Consequently, these tumor stroma-targeted anticancer therapies need to be redesigned or new therapeutic strategies proposed. A more reasonable therapeutic strategy is the application of an external stimulus applied periodically to host cells population. This may be modelled by taking the applied dose as a (periodic) function of time, or equivalently taking ${\beta }_x$ and ${\beta }_y$ periodical functions of time.

Host cells population under a periodic external perturbation with constant effect

As a first approximation we will assume that ${\beta }_x(t,x,y)={\beta }_x$ and ${\beta }_y(t,x,y)={\beta }_y$ are constant, and that the dose $D(t)=D(1-\cos (\omega t)$ is applied periodically. In such a case, the LV equations reduce to

$$\dot{x}=r_{x}x(1-{\displaystyle \frac{x}{K_x}})-{\alpha }_{xy}xy-D(1-\cos (\omega t)){\beta }_x,$$ (25)

$$\dot{y}=r_{y}y(1-{\displaystyle \frac{y}{K_y}})-{\alpha }_{yx}yx-D(1-\cos (\omega t)){\beta }_y.$$ (26)

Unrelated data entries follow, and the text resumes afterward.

/-- The fields of each register; bits in none of them are reserved. -/
def Reg.fields : Reg → List Field
  | .HUB_DIE_ID => [Fld.HUB_DIE_ID_KIND, Fld.HUB_DIE_ID_MAJOR, Fld.HUB_DIE_ID_MINOR, Fld.HUB_DIE_ID_PRESENT]
  | .HUB_REV_EFFECTIVE => [Fld.HUB_REV_EFFECTIVE_TD_MINOR, Fld.HUB_REV_EFFECTIVE_BD_MINOR]
  | .HUB_SERIAL => [Fld.HUB_SERIAL_SERIAL]
  | .HUB_STICKY => [Fld.HUB_STICKY_FABRIC_LOSS, Fld.HUB_STICKY_LLM_WAY, Fld.HUB_STICKY_MEM_UNCORRECTED, Fld.HUB_STICKY_HANG, Fld.HUB_STICKY_HOST_LOST, Fld.HUB_STICKY_DIE_FENCED, Fld.HUB_STICKY_COH_PROTOCOL, Fld.HUB_STICKY_CREDIT_IMBALANCE, Fld.HUB_STICKY_SIMG_REJECT, Fld.HUB_STICKY_ISOLATION]
  | .HUB_ISO_REC => [Fld.HUB_ISO_REC_VALID, Fld.HUB_ISO_REC_KIND, Fld.HUB_ISO_REC_ACCESS, Fld.HUB_ISO_REC_ADDR]
  | .HUB_ISO_SRC => [Fld.HUB_ISO_SRC_PARTITION, Fld.HUB_ISO_SRC_UNIT]
  | .HUB_BOOT => [Fld.HUB_BOOT_REASON, Fld.HUB_BOOT_LAST_FAIL, Fld.HUB_BOOT_STAGE, Fld.HUB_BOOT_START_COUNT, Fld.HUB_BOOT_WINTER, Fld.HUB_BOOT_FAILED]
  | .HUB_BOOT_CTL => [Fld.HUB_BOOT_CTL_RESULT, Fld.HUB_BOOT_CTL_LENGTH, Fld.HUB_BOOT_CTL_OBJECT, Fld.HUB_BOOT_CTL_LEAVE_WINTER, Fld.HUB_BOOT_CTL_FETCH]
  | .HUB_BOOT_SRC => [Fld.HUB_BOOT_SRC_KIND, Fld.HUB_BOOT_SRC_ADDR]
  | .HUB_FW_VER => [Fld.HUB_FW_VER_FW_VERSION, Fld.HUB_FW_VER_SECURITY_VERSION]
  | .HUB_FW_DIGEST => [Fld.HUB_FW_DIGEST_DIGEST]
  | .HUB_SIMG_CTL => [Fld.HUB_SIMG_CTL_LENGTH, Fld.HUB_SIMG_CTL_PROPOSE, Fld.HUB_SIMG_CTL_ABORT, Fld.HUB_SIMG_CTL_LOAD]
  | .HUB_SIMG_SRC => [Fld.HUB_SIMG_SRC_ADDR]
  | .HUB_SIMG_STATUS => [Fld.HUB_SIMG_STATUS_RESULT, Fld.HUB_SIMG_STATUS_PHASE, Fld.HUB_SIMG_STATUS_SCOPE, Fld.HUB_SIMG_STATUS_QUIESCED, Fld.HUB_SIMG_STATUS_NEXT_PENDING, Fld.HUB_SIMG_STATUS_PERSONALITY, Fld.HUB_SIMG_STATUS_KEY_SLOT, Fld.HUB_SIMG_STATUS_STAGED_VALID]
  | .HUB_SOLSTICE => [Fld.HUB_SOLSTICE_TARGET]
  | .HUB_SIMG_ID => [Fld.HUB_SIMG_ID_IMAGE_ID]
  | .HUB_SIMG_BASE => [Fld.HUB_SIMG_BASE_BASE_IMAGE_ID]
  | .HUB_SIMG_VER => [Fld.HUB_SIMG_VER_IMAGE_VERSION, Fld.HUB_SIMG_VER_SECURITY_VERSION]
  | .HUB_SIMG_GEN => [Fld.HUB_SIMG_GEN_MODULE_ID, Fld.HUB_SIMG_GEN_GENERATION]
  | .HUB_SIMG_DIGEST => [Fld.HUB_SIMG_DIGEST_DIGEST]
  | .HUB_CHIP_RESET => [Fld.HUB_CHIP_RESET_GO, Fld.HUB_CHIP_RESET_ARM]
  | .HUB_RECOV_CFG => [Fld.HUB_RECOV_CFG_AUTO_REPLAY]
  | .HUB_AUDIT_SNAP => [Fld.HUB_AUDIT_SNAP_SNAP]
  | .HUB_FT => [Fld.HUB_FT_BEAT]
  | .HUB_FT_CTL => [Fld.HUB_FT_CTL_PORT, Fld.HUB_FT_CTL_SOURCE, Fld.HUB_FT_CTL_ETH_PORT, Fld.HUB_FT_CTL_ARM_EPOCH]
  | .HUB_FT_LOAD => [Fld.HUB_FT_LOAD_VALUE]
  | .HUB_FT_PTP_BASE => [Fld.HUB_FT_PTP_BASE_BASE_NS]
  | .HUB_FT_STATUS => [Fld.HUB_FT_STATUS_PHASE_ERR, Fld.HUB_FT_STATUS_SOURCE_IN_USE, Fld.HUB_FT_STATUS_EPOCH_MISS, Fld.HUB_FT_STATUS_REF_LOST, Fld.HUB_FT_STATUS_STEPPED, Fld.HUB_FT_STATUS_STATE]
  | .HUB_DIE_FENCE => [Fld.HUB_DIE_FENCE_CAUSE, Fld.HUB_DIE_FENCE_HBM_HELD, Fld.HUB_DIE_FENCE_FENCED]
  | .HUB_CLK_STATUS => [Fld.HUB_CLK_STATUS_REF_PRESENT, Fld.HUB_CLK_STATUS_ARITH_LOCK, Fld.HUB_CLK_STATUS_CPU_LOCK, Fld.HUB_CLK_STATUS_NET_LOCK, Fld.HUB_CLK_STATUS_BEAT_LOCK, Fld.HUB_CLK_STATUS_UNLOCK_SEEN]
  | .HUB_COH_ERR => [Fld.HUB_COH_ERR_VALID, Fld.HUB_COH_ERR_AGENT, Fld.HUB_COH_ERR_MSG, Fld.HUB_COH_ERR_STATE, Fld.HUB_COH_ERR_LINE]
  | .HUB_LINK_STATUS => [Fld.HUB_LINK_STATUS_SPARES_USED, Fld.HUB_LINK_STATUS_BUNDLES, Fld.HUB_LINK_STATUS_BAD_LANES, Fld.HUB_LINK_STATUS_LOSS, Fld.HUB_LINK_STATUS_LOSS_CAUSE, Fld.HUB_LINK_STATUS_MAP_CHANGED, Fld.HUB_LINK_STATUS_STATE]
  | .HUB_LINK_ERR => [Fld.HUB_LINK_ERR_OVF, Fld.HUB_LINK_ERR_CRC_ERRORS, Fld.HUB_LINK_ERR_REPLAYS]
  | .HUB_CNT_SEL => [Fld.HUB_CNT_SEL_OVF_EVENT, Fld.HUB_CNT_SEL_EVENT]
  | .HUB_CNT => [Fld.HUB_CNT_OVF, Fld.HUB_CNT_VALUE]
  | .HUB_SMP_CFG => [Fld.HUB_SMP_CFG_EN, Fld.HUB_SMP_CFG_CLUSTERS, Fld.HUB_SMP_CFG_PERIOD_LOG2, Fld.HUB_SMP_CFG_DROPS, Fld.HUB_SMP_CFG_HUB]
  | .HUB_SMP_RING => [Fld.HUB_SMP_RING_BASE, Fld.HUB_SMP_RING_LOG2_RECORDS]
  | .HUB_SMP_PTR => [Fld.HUB_SMP_PTR_HEAD, Fld.HUB_SMP_PTR_TAIL]
  | .HUB_SMP_MSI => [Fld.HUB_SMP_MSI_FILE, Fld.HUB_SMP_MSI_EN, Fld.HUB_SMP_MSI_IDENTITY]
  | .HUB_SLIP_COUNT => [Fld.HUB_SLIP_COUNT_OVF, Fld.HUB_SLIP_COUNT_SLIPS]
  | .HUB_SLIP_MAX => [Fld.HUB_SLIP_MAX_LIMIT_HIT, Fld.HUB_SLIP_MAX_CIRCUIT, Fld.HUB_SLIP_MAX_RUN]
  | .HUB_AUDIT_A => [Fld.HUB_AUDIT_A_BALANCED, Fld.HUB_AUDIT_A_TRANSIENT, Fld.HUB_AUDIT_A_BUDGET, Fld.HUB_AUDIT_A_CREDITS_FREE]
  | .HUB_AUDIT_B => [Fld.HUB_AUDIT_B_RETURNING, Fld.HUB_AUDIT_B_TOKENS]
  | .HUB_AUDIT_C => [Fld.HUB_AUDIT_C_CONTRIB_SENT]
  | .HUB_AUDIT_D => [Fld.HUB_AUDIT_D_CONTRIB_RETIRED]
  | .HUB_AUDIT_E => [Fld.HUB_AUDIT_E_CONTRIB_HELD]
  | .HUB_TT_CFG => [Fld.HUB_TT_CFG_EN, Fld.HUB_TT_CFG_BASE, Fld.HUB_TT_CFG_LOG2_ENTRIES]
  | .HUB_TT_NRING => [Fld.HUB_TT_NRING_BASE, Fld.HUB_TT_NRING_LOG2_RECORDS]
  | .HUB_TT_NPTR => [Fld.HUB_TT_NPTR_HEAD, Fld.HUB_TT_NPTR_TAIL]
  | .HUB_TT_NMSI => [Fld.HUB_TT_NMSI_FILE, Fld.HUB_TT_NMSI_EN, Fld.HUB_TT_NMSI_IDENTITY]
  | .HUB_TT_CTL => [Fld.HUB_TT_CTL_DROPS, Fld.HUB_TT_CTL_FENCE]
  | .HUB_FLT_RING => [Fld.HUB_FLT_RING_BASE, Fld.HUB_FLT_RING_LOG2_RECORDS]
  | .HUB_FLT_PTR => [Fld.HUB_FLT_PTR_HEAD, Fld.HUB_FLT_PTR_TAIL]
  | .HUB_FLT_MSI => [Fld.HUB_FLT_MSI_FILE, Fld.HUB_FLT_MSI_EN, Fld.HUB_FLT_MSI_IDENTITY]
  | .HUB_FLT_CTL => [Fld.HUB_FLT_CTL_DROPS]
  | .HUB_TLBI => [Fld.HUB_TLBI_GO, Fld.HUB_TLBI_ALL_ASID, Fld.HUB_TLBI_ALL_VA, Fld.HUB_TLBI_ASID]
  | .HUB_TLBI_VA => [Fld.HUB_TLBI_VA_VPN, Fld.HUB_TLBI_VA_LOG2_PAGES]
  | .HUB_PART_RESET => [Fld.HUB_PART_RESET_BUSY, Fld.HUB_PART_RESET_CAUSE, Fld.HUB_PART_RESET_COUNT, Fld.HUB_PART_RESET_RESET]
  | .HUB_RECOV_STATUS => [Fld.HUB_RECOV_STATUS_STATE, Fld.HUB_RECOV_STATUS_ENGINE, Fld.HUB_RECOV_STATUS_CURRENT, Fld.HUB_RECOV_STATUS_SUSPECTS, Fld.HUB_RECOV_STATUS_GUILTY, Fld.HUB_RECOV_STATUS_QUEUED]
  | .HUB_RECOV_CTL => [Fld.HUB_RECOV_CTL_REPLAY]
  | .HUB_RECOV_SUSPECTS => [Fld.HUB_RECOV_SUSPECTS_SUSPECTS]
  | .HUB_CTX_CTL => [Fld.HUB_CTX_CTL_END, Fld.HUB_CTX_CTL_RESUME, Fld.HUB_CTX_CTL_PREEMPT, Fld.HUB_CTX_CTL_CREATE]
  | .HUB_CTX_STATUS => [Fld.HUB_CTX_STATUS_LAST_STATUS, Fld.HUB_CTX_STATUS_OP_ERR, Fld.HUB_CTX_STATUS_HALT_REASON, Fld.HUB_CTX_STATUS_PARTITION, Fld.HUB_CTX_STATUS_POLLS_SKIPPED, Fld.HUB_CTX_STATUS_STATE]
  | .HUB_CTX_RING => [Fld.HUB_CTX_RING_BASE, Fld.HUB_CTX_RING_LOG2_ENTRIES]
  | .HUB_CTX_CPL => [Fld.HUB_CTX_CPL_BASE]
  | .HUB_CTX_SAVE => [Fld.HUB_CTX_SAVE_BASE]
  | .HUB_CTX_ATP => [Fld.HUB_CTX_ATP_MODE, Fld.HUB_CTX_ATP_ASID, Fld.HUB_CTX_ATP_PPN]
  | .HUB_CTX_CORES0 => [Fld.HUB_CTX_CORES0_CORES]
  | .HUB_CTX_CORES1 => [Fld.HUB_CTX_CORES1_CORES]
  | .HUB_CTX_MSI => [Fld.HUB_CTX_MSI_FILE, Fld.HUB_CTX_MSI_EN, Fld.HUB_CTX_MSI_IDENTITY]
  | .HUB_CTX_SEQ => [Fld.HUB_CTX_SEQ_NEXT, Fld.HUB_CTX_SEQ_INITIAL_SEQ]
  | .HUB_CTX_FAULT => [Fld.HUB_CTX_FAULT_PENDING, Fld.HUB_CTX_FAULT_CAUSE, Fld.HUB_CTX_FAULT_COUNT]
  | .CPU_COH_ERR => [Fld.CPU_COH_ERR_VALID, Fld.CPU_COH_ERR_AGENT, Fld.CPU_COH_ERR_MSG, Fld.CPU_COH_ERR_STATE, Fld.CPU_COH_ERR_LINE]
  | .CPU_COH_ERR_CNT => [Fld.CPU_COH_ERR_CNT_OVF, Fld.CPU_COH_ERR_CNT_LOST, Fld.CPU_COH_ERR_CNT_ERRORS]
  | .BD_COH_ERR => [Fld.BD_COH_ERR_VALID, Fld.BD_COH_ERR_AGENT, Fld.BD_COH_ERR_MSG, Fld.BD_COH_ERR_STATE, Fld.BD_COH_ERR_LINE]
  | .CL_CNT_SEL => [Fld.CL_CNT_SEL_OVF_EVENT, Fld.CL_CNT_SEL_EVENT]
  | .CL_CNT => [Fld.CL_CNT_OVF, Fld.CL_CNT_VALUE]
  | .CL_EVT_PTR => [Fld.CL_EVT_PTR_FREEZE, Fld.CL_EVT_PTR_LOST, Fld.CL_EVT_PTR_WRITES]
  | .CL_EVT_CTL => [Fld.CL_EVT_CTL_IRQ_MASK, Fld.CL_EVT_CTL_DROPPED, Fld.CL_EVT_CTL_COPY_MASK]
  | .CL_EVT_MSI => [Fld.CL_EVT_MSI_FILE, Fld.CL_EVT_MSI_EN, Fld.CL_EVT_MSI_IDENTITY]
  | .CL_EVT_REC => [Fld.CL_EVT_REC_WORD]
  | .CO_QCFG => [Fld.CO_QCFG_VALID, Fld.CO_QCFG_DEPTH, Fld.CO_QCFG_SCALE_UNITS, Fld.CO_QCFG_SLOT_UNITS, Fld.CO_QCFG_BASE]
  | .CO_QSTAT => [Fld.CO_QSTAT_CONSUMER, Fld.CO_QSTAT_PRODUCER, Fld.CO_QSTAT_HELD, Fld.CO_QSTAT_TOKENS, Fld.CO_QSTAT_CREDITS]
  | .CO_DESC_ERR => [Fld.CO_DESC_ERR_VALID, Fld.CO_DESC_ERR_CODE, Fld.CO_DESC_ERR_ENTRY, Fld.CO_DESC_ERR_OPERATOR, Fld.CO_DESC_ERR_LAYER]
  | .CO_VFLAGS => [Fld.CO_VFLAGS_DIVZERO, Fld.CO_VFLAGS_INVALID, Fld.CO_VFLAGS_SATURATED, Fld.CO_VFLAGS_OVERFLOW, Fld.CO_VFLAGS_UNDERFLOW, Fld.CO_VFLAGS_INEXACT]
  | .CO_SAVE_CFG => [Fld.CO_SAVE_CFG_SLOTS]
  | .CO_CNT_SEL => [Fld.CO_CNT_SEL_OVF_EVENT, Fld.CO_CNT_SEL_EVENT]
  | .CO_CNT => [Fld.CO_CNT_OVF, Fld.CO_CNT_VALUE]
  | .CO_EVT_PTR => [Fld.CO_EVT_PTR_FREEZE, Fld.CO_EVT_PTR_LOST, Fld.CO_EVT_PTR_WRITES]
  | .CO_EVT_REC => [Fld.CO_EVT_REC_WORD]
  | .EN_EXC => [Fld.EN_EXC_NAN_IN, Fld.EN_EXC_SCALE_UNF, Fld.EN_EXC_SCALE_OVF, Fld.EN_EXC_INVALID, Fld.EN_EXC_SATURATED, Fld.EN_EXC_OVERFLOW, Fld.EN_EXC_UNDERFLOW, Fld.EN_EXC_INEXACT]
  | .EN_EXC_COORD => [Fld.EN_EXC_COORD_K, Fld.EN_EXC_COORD_ENGINE, Fld.EN_EXC_COORD_KIND, Fld.EN_EXC_COORD_BANK, Fld.EN_EXC_COORD_ROW, Fld.EN_EXC_COORD_COL]
  | .EN_EXC_TAG => [Fld.EN_EXC_TAG_VALID, Fld.EN_EXC_TAG_CONTEXT, Fld.EN_EXC_TAG_OPERATOR, Fld.EN_EXC_TAG_LAYER, Fld.EN_EXC_TAG_COUNT]
  | .EN_EXC_BEAT => [Fld.EN_EXC_BEAT_BEAT]
  | .EN_HANG => [Fld.EN_HANG_HUNG, Fld.EN_HANG_RESET, Fld.EN_HANG_RECOVERIES, Fld.EN_HANG_IDLE]
  | .EN_EVT_PTR => [Fld.EN_EVT_PTR_FREEZE, Fld.EN_EVT_PTR_LOST, Fld.EN_EVT_PTR_WRITES]
  | .EN_EVT_REC => [Fld.EN_EVT_REC_WORD]
  | .MEM_ERR_CNT => [Fld.MEM_ERR_CNT_OVF, Fld.MEM_ERR_CNT_POISON_READS, Fld.MEM_ERR_CNT_UNCORRECTED, Fld.MEM_ERR_CNT_CORRECTED]
  | .MEM_ERR_REC => [Fld.MEM_ERR_REC_VALID, Fld.MEM_ERR_REC_TYPE, Fld.MEM_ERR_REC_SOURCE, Fld.MEM_ERR_REC_ADDR]
  | .MEM_ERR_BEAT => [Fld.MEM_ERR_BEAT_BEAT]
  | .MEM_REFRESH => [Fld.MEM_REFRESH_TEMP, Fld.MEM_REFRESH_FLOOR, Fld.MEM_REFRESH_LEVEL]
  | .MEM_SCRUB => [Fld.MEM_SCRUB_PASSES, Fld.MEM_SCRUB_PERIOD]
  | .MEM_ADD_FLAGS => [Fld.MEM_ADD_FLAGS_INVALID, Fld.MEM_ADD_FLAGS_SATURATED, Fld.MEM_ADD_FLAGS_OVERFLOW, Fld.MEM_ADD_FLAGS_UNDERFLOW, Fld.MEM_ADD_FLAGS_INEXACT]
  | .LLM_SLICE => [Fld.LLM_SLICE_DISABLED, Fld.LLM_SLICE_CORRECTED, Fld.LLM_SLICE_UNCORRECTED, Fld.LLM_SLICE_MODE]
  | .LLM_WAYS => [Fld.LLM_WAYS_WAY_MASK]
  | .LLM_WAY_REC => [Fld.LLM_WAY_REC_VALID, Fld.LLM_WAY_REC_CAUSE, Fld.LLM_WAY_REC_SLICE, Fld.LLM_WAY_REC_WAY, Fld.LLM_WAY_REC_WRITTEN_BACK, Fld.LLM_WAY_REC_POISONED]
  | .LLM_ZERO => [Fld.LLM_ZERO_LINES, Fld.LLM_ZERO_ADDR, Fld.LLM_ZERO_GO]
  | .LLM_ERR_REC => [Fld.LLM_ERR_REC_VALID, Fld.LLM_ERR_REC_SOURCE, Fld.LLM_ERR_REC_ADDR]
  | .LLM_ERR_BEAT => [Fld.LLM_ERR_BEAT_BEAT]
  | .FAB_PORT_STATUS => [Fld.FAB_PORT_STATUS_NBR_MODULE, Fld.FAB_PORT_STATUS_NBR_PORT, Fld.FAB_PORT_STATUS_LOSS_CAUSE, Fld.FAB_PORT_STATUS_TIME_WARN, Fld.FAB_PORT_STATUS_LOSS, Fld.FAB_PORT_STATUS_SLOT_LIVE, Fld.FAB_PORT_STATUS_STATE]
  | .FAB_PORT_CTL => [Fld.FAB_PORT_CTL_DISABLE, Fld.FAB_PORT_CTL_RETRAIN]
  | .FAB_PORT_TIME => [Fld.FAB_PORT_TIME_DELAY, Fld.FAB_PORT_TIME_PHASE_ERR]
  | .FAB_PORT_ERR => [Fld.FAB_PORT_ERR_OVF, Fld.FAB_PORT_ERR_CORRECTED, Fld.FAB_PORT_ERR_BAD, Fld.FAB_PORT_ERR_RETRIES]
  | .FAB_GEN_MISMATCH => [Fld.FAB_GEN_MISMATCH_OVF, Fld.FAB_GEN_MISMATCH_COUNT]
  | .FAB_SLOT_MISMATCH => [Fld.FAB_SLOT_MISMATCH_OVF, Fld.FAB_SLOT_MISMATCH_COUNT]
  | .FAB_STATUS => [Fld.FAB_STATUS_BAD_ENTRIES, Fld.FAB_STATUS_DISCARDS, Fld.FAB_STATUS_NDROPS, Fld.FAB_STATUS_ROUTE_LOST, Fld.FAB_STATUS_EPOCH]
  | .FAB_FM => [Fld.FAB_FM_VALID, Fld.FAB_FM_MODULE]
  | .FAB_NSEND => [Fld.FAB_NSEND_GO, Fld.FAB_NSEND_BROADCAST, Fld.FAB_NSEND_RESULT, Fld.FAB_NSEND_ADDR]
  | .FAB_NRING => [Fld.FAB_NRING_BASE, Fld.FAB_NRING_LOG2_RECORDS]
  | .FAB_NPTR => [Fld.FAB_NPTR_HEAD, Fld.FAB_NPTR_TAIL]
  | .FAB_NMSI => [Fld.FAB_NMSI_FILE, Fld.FAB_NMSI_EN, Fld.FAB_NMSI_IDENTITY]
  | .FAB_REMOVED => [Fld.FAB_REMOVED_REMOVED]
  | .HOST_BAR2 => [Fld.HOST_BAR2_EN, Fld.HOST_BAR2_PART, Fld.HOST_BAR2_BASE]
  | .HOST_ATTACH => [Fld.HOST_ATTACH_GENERATION, Fld.HOST_ATTACH_CAUSE, Fld.HOST_ATTACH_RESULT, Fld.HOST_ATTACH_STATE, Fld.HOST_ATTACH_DETACH, Fld.HOST_ATTACH_ATTACH]
  | .HOST_ATTACH_GEN => [Fld.HOST_ATTACH_GEN_ACK_GEN]
  | .HOST_STATUS => [Fld.HOST_STATUS_LOST, Fld.HOST_STATUS_BAD_BASE, Fld.HOST_STATUS_MSI_DROPS, Fld.HOST_STATUS_BAR_ERRORS, Fld.HOST_STATUS_SPEED, Fld.HOST_STATUS_WIDTH, Fld.HOST_STATUS_DL_ACTIVE]
  | .HOST_MSIX_ADDR => [Fld.HOST_MSIX_ADDR_ADDRESS]
  | .HOST_MSIX_DATA => [Fld.HOST_MSIX_DATA_MASK, Fld.HOST_MSIX_DATA_DATA]
  | .HOST_PBA => [Fld.HOST_PBA_PENDING]
  | .ETH_STEER_MATCH => [Fld.ETH_STEER_MATCH_VALID, Fld.ETH_STEER_MATCH_IPV, Fld.ETH_STEER_MATCH_PROTO, Fld.ETH_STEER_MATCH_VLAN, Fld.ETH_STEER_MATCH_DPORT_HI, Fld.ETH_STEER_MATCH_DPORT_LO]
  | .ETH_STEER_ACT => [Fld.ETH_STEER_ACT_HASH_LOG2, Fld.ETH_STEER_ACT_KIND, Fld.ETH_STEER_ACT_QUEUE]
  | .ETH_STEER_CTL => [Fld.ETH_STEER_CTL_DEFAULT_EN, Fld.ETH_STEER_CTL_DEFAULT]
  | .ETH_HASH_KEY => [Fld.ETH_HASH_KEY_KEY]
  | .ETH_STATUS => [Fld.ETH_STATUS_FCS_DROPS, Fld.ETH_STATUS_RX_DROPS, Fld.ETH_STATUS_RKEY_ERR, Fld.ETH_STATUS_LINK_UP]
  | .ETH_RXQ => [Fld.ETH_RXQ_EN, Fld.ETH_RXQ_CORE, Fld.ETH_RXQ_BASE, Fld.ETH_RXQ_LOG2_ENTRIES]
  | .ETH_RXQ_PTR => [Fld.ETH_RXQ_PTR_HEAD, Fld.ETH_RXQ_PTR_TAIL]
  | .ETH_RXQ_MSI => [Fld.ETH_RXQ_MSI_FILE, Fld.ETH_RXQ_MSI_EN, Fld.ETH_RXQ_MSI_IDENTITY]
  | .ETH_TXQ => [Fld.ETH_TXQ_EN, Fld.ETH_TXQ_CORE, Fld.ETH_TXQ_BASE, Fld.ETH_TXQ_LOG2_ENTRIES]
  | .ETH_TXQ_PTR => [Fld.ETH_TXQ_PTR_HEAD, Fld.ETH_TXQ_PTR_TAIL]
  | .ETH_TXQ_MSI => [Fld.ETH_TXQ_MSI_FILE, Fld.ETH_TXQ_MSI_EN, Fld.ETH_TXQ_MSI_IDENTITY]
  | .ETH_RWIN_BASE => [Fld.ETH_RWIN_BASE_ADDR]
  | .ETH_RWIN_CTL => [Fld.ETH_RWIN_CTL_VALID, Fld.ETH_RWIN_CTL_BUSY, Fld.ETH_RWIN_CTL_ATOMIC, Fld.ETH_RWIN_CTL_WRITE, Fld.ETH_RWIN_CTL_READ, Fld.ETH_RWIN_CTL_PORTS, Fld.ETH_RWIN_CTL_PART, Fld.ETH_RWIN_CTL_KEY, Fld.ETH_RWIN_CTL_SIZE]
  | .PWR_CAP => [Fld.PWR_CAP_PENDING, Fld.PWR_CAP_APPLIED_W, Fld.PWR_CAP_EFFECTIVE_W, Fld.PWR_CAP_TRAY_W, Fld.PWR_CAP_SW_W]
  | .PWR_MODE => [Fld.PWR_MODE_VOFFSET, Fld.PWR_MODE_EQX_MHZ, Fld.PWR_MODE_BOOST_EN, Fld.PWR_MODE_EQUINOX, Fld.PWR_MODE_FILLER_EN]
  | .PWR_RAMP => [Fld.PWR_RAMP_SPRING_RATE, Fld.PWR_RAMP_AUTUMN_RATE]
  | .PWR_STATUS => [Fld.PWR_STATUS_MEAS_W, Fld.PWR_STATUS_EST_W, Fld.PWR_STATUS_FILLER_W, Fld.PWR_STATUS_DUTY, Fld.PWR_STATUS_DROOP]
  | .PWR_EST => [Fld.PWR_EST_RECALS, Fld.PWR_EST_GAIN]
  | .PWR_FAULT => [Fld.PWR_FAULT_COOLANT_HIGH, Fld.PWR_FAULT_THERM_CRIT, Fld.PWR_FAULT_THERM_THROTTLE, Fld.PWR_FAULT_EXCURSION, Fld.PWR_FAULT_INPUT_RANGE, Fld.PWR_FAULT_POWER_MODEL]
  | .PWR_POLICY_CLAMP => [Fld.PWR_POLICY_CLAMP_COUNT, Fld.PWR_POLICY_CLAMP_CAP, Fld.PWR_POLICY_CLAMP_CLOCK, Fld.PWR_POLICY_CLAMP_BOOST, Fld.PWR_POLICY_CLAMP_VOLTAGE, Fld.PWR_POLICY_CLAMP_REFRESH]
  | .PWR_CLK => [Fld.PWR_CLK_T3_MHZ, Fld.PWR_CLK_T2_MHZ, Fld.PWR_CLK_T1_MHZ, Fld.PWR_CLK_T0_MHZ, Fld.PWR_CLK_CPU_MHZ]
  | .PWR_COOLANT => [Fld.PWR_COOLANT_INLET, Fld.PWR_COOLANT_RATING_W]
  | .PWR_TEMP => [Fld.PWR_TEMP_JUNCTION, Fld.PWR_TEMP_LEVEL]
  | .SEC_OTP => [Fld.SEC_OTP_ANTI_ROLLBACK, Fld.SEC_OTP_PROG_RESULT, Fld.SEC_OTP_KEY_VALID, Fld.SEC_OTP_GEN_VALID, Fld.SEC_OTP_PROGRAMMING, Fld.SEC_OTP_IN_FORCE]
  | .SEC_OTP_PROG => [Fld.SEC_OTP_PROG_GO, Fld.SEC_OTP_PROG_ADDR]
  | .SEC_DEVKEY => [Fld.SEC_DEVKEY_KEY]
  | .DBG_DUMP_CTL => [Fld.DBG_DUMP_CTL_GO, Fld.DBG_DUMP_CTL_ON_HANG, Fld.DBG_DUMP_CTL_LIMIT, Fld.DBG_DUMP_CTL_BLOCKS]
  | .DBG_DUMP_STATUS => [Fld.DBG_DUMP_STATUS_STATE, Fld.DBG_DUMP_STATUS_TIMEOUTS, Fld.DBG_DUMP_STATUS_ENTRIES]
  | .DBG_DUMP_DEST => [Fld.DBG_DUMP_DEST_ADDR]
  | .TRC_CTL => [Fld.TRC_CTL_EN, Fld.TRC_CTL_LOSSLESS, Fld.TRC_CTL_HIGH_WATER]
  | .TRC_STATUS => [Fld.TRC_STATUS_DROPS, Fld.TRC_STATUS_OCCUPANCY, Fld.TRC_STATUS_LINK_UP]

Moreover, we will consider here the case where the external stimulus applied periodically affects only the host cells, with ${\beta }_y<0$. Then, the system of Eqs (25), (26), reduces to

$$\dot{x}=r_{x}x(1-{\displaystyle \frac{x}{K_x}})-{\alpha }_{xy}xy,$$ (27)

$$\dot{y}=r_{y}y(1-{\displaystyle \frac{y}{K_y}})-{\alpha }_{yx}xy+D|{\beta }_y|(1-\cos (\omega t)).$$ (28)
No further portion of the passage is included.